Claudia and her husband Marcus have been married for ten years. For their anniversary in May, Claudia is planning something intentional — not a resort, not a chain hotel, not points redeemed for a room that looks like every other room in the portfolio. She's been looking at a boutique inn on the coast of Maine she found through a travel blog. Twelve rooms, wraparound porch, built in 1887. The blog post mentioned that the innkeeper does something special for guests celebrating milestones — a bottle of local wine, a handwritten card, a room upgrade if availability allows.
Claudia wants to book directly. She wants to tell them it's their tenth anniversary. She wants to know whether the corner room with the water view is available and whether they'll have time to do the thing she read about.

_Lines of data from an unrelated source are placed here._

-- ==== Sys2Proof/Syntax.lean ====
section
/-!
DEFINITION. The commands of the device: one constructor for each row of the opcode table, with the operands the row's
sender supplies. A row that the spec calls "Command 0x...." carries the channel it came through and the request payload
of R583; a register access carries the instance and the word; an event carries what the outside world shows the device.
-/
namespace Sys2Proof


/-! ### What a comparison of a candidate measures (R35, R36, R54) -/

/-- A measurement of a candidate, in 1/16 ns. -/
inductive Measure where
  /-- Kinds 1, 3 and 6: the time that the edge stands for less device time at the edge. -/
  | edge (ofs : Int)
  /-- Kind 2: no phase. -/
  | frequency
  /-- Kind 4, the end-to-end delay mechanism: the PTP domain of the messages, the origin time in the Sync message, that of the Follow_Up after a
  two-step Sync, the arrival of the Sync, the departure of the Delay_Req and its arrival at the grandmaster, and the corrections that the Sync with its
  Follow_Up and the Delay_Resp carry. -/
  | ptp (domain : Nat) (sync : Int) (followUp : Option Int) (t2 t3 t4 syncCorr respCorr : Int)
  /-- Kind 5: the `TIMING` messages of the fabric port. -/
  | fabric
deriving DecidableEq, Repr


/-! ### What a serial input shows (R194, R202) -/

/-- A payload identifier as ST 352 reads it: its four bytes and what they declare (R194). -/
structure PidInfo where
  word : Nat
  psf : Bool
  levelB : Bool
  /-- 4:2:2 YCbCr at 10 bits (R188). -/
  sampleOk : Bool
  /-- Quad link number minus 1. -/
  link : Nat
  /-- On a quad: two-sample interleave, not square division (R190). -/
  div2si : Bool
deriving DecidableEq, Repr

/-- A received frame as the receiver measures it: frame rate code, total and active lines, the active samples between a line's timing reference
signals, field structure, payload identifier; on a quad the skews of links 2 to 4 against link 1 in ns and whether the link numbers run 1 to 4 in port
order (R190 to R194). -/
structure RxFrame where
  rate : Nat
  lines : Nat
  active : Nat
  width : Nat
  interlaced : Bool
  pid : Option PidInfo
  skews : List Int
  linksOk : Bool
  stamp : Bool
deriving DecidableEq, Repr

/-- A ST 291-1 ancillary packet: its identifiers, its line, and its user data words (R200). -/
structure AncPkt where
  /-- [0] in the horizontal ancillary space; [1] in the chroma stream (R355). -/
  loc : Nat
  did : Nat
  sdid : Nat
  line : Nat
  data : List Nat
deriving DecidableEq, Repr, Inhabited

/-- A received ancillary packet, sorted as R199 sorts it. -/
inductive AncKind where
  | pid
  /-- Audio data of a group, or its audio control packet, declaring 48 kHz synchronous audio or not (R204). -/
  | audio (group : Nat) (control : Option Bool)
  /-- ST 12-2 time code: frames, flag of the pair, seconds, minutes, hours, drop frame, VITC kind (R202), and the packet itself. -/
  | atc (frames : Nat) (second : Bool) (sec min hour : Nat) (df vitc : Bool) (pkt : AncPkt)
  /-- A Tirard origin stamp: its 16 user data bytes (R278). -/
  | stamp (data : List Byte)
  /-- An RP 165 error detection packet, whose check words agree with the field received or not (R197). -/
  | edh (ok : Bool)
  | other (pkt : AncPkt)
deriving DecidableEq, Repr


/-! ### Ethernet frames and packets (R225 to R250) -/

/-- The pixels that a sample row data header announces (R240): row within its frame or field, second field, first pixel, and the pixel groups of 5 bytes:
Cb, Y, Cr, Y at 10 bits. -/
structure RowPart where
  row : Nat
  field2 : Bool
  offset : Nat
  data : List Byte
deriving DecidableEq, Repr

She calls on a Wednesday evening at 9:04 PM.
Voicemail: "Thank you for calling [Inn Name]. We're currently closed but would love to help you plan your stay. Please leave a message or visit our website to book online."
Claudia considers leaving a message. The voicemail is warm enough. But she's been researching this trip for two weeks and she has a specific question that a website booking form can't answer. She doesn't want to wait for a callback that may or may not come before the room she wants gets taken. She opens Expedia on her phone. The inn is listed. The corner room is available. She books it in four minutes.
The inn pays Expedia 18% commission on a booking that required zero marketing from Expedia to generate. Claudia found the inn on her own, researched it on her own, and called to book directly. The only thing standing between the inn and a commission-free reservation was someone answering the phone at 9 PM.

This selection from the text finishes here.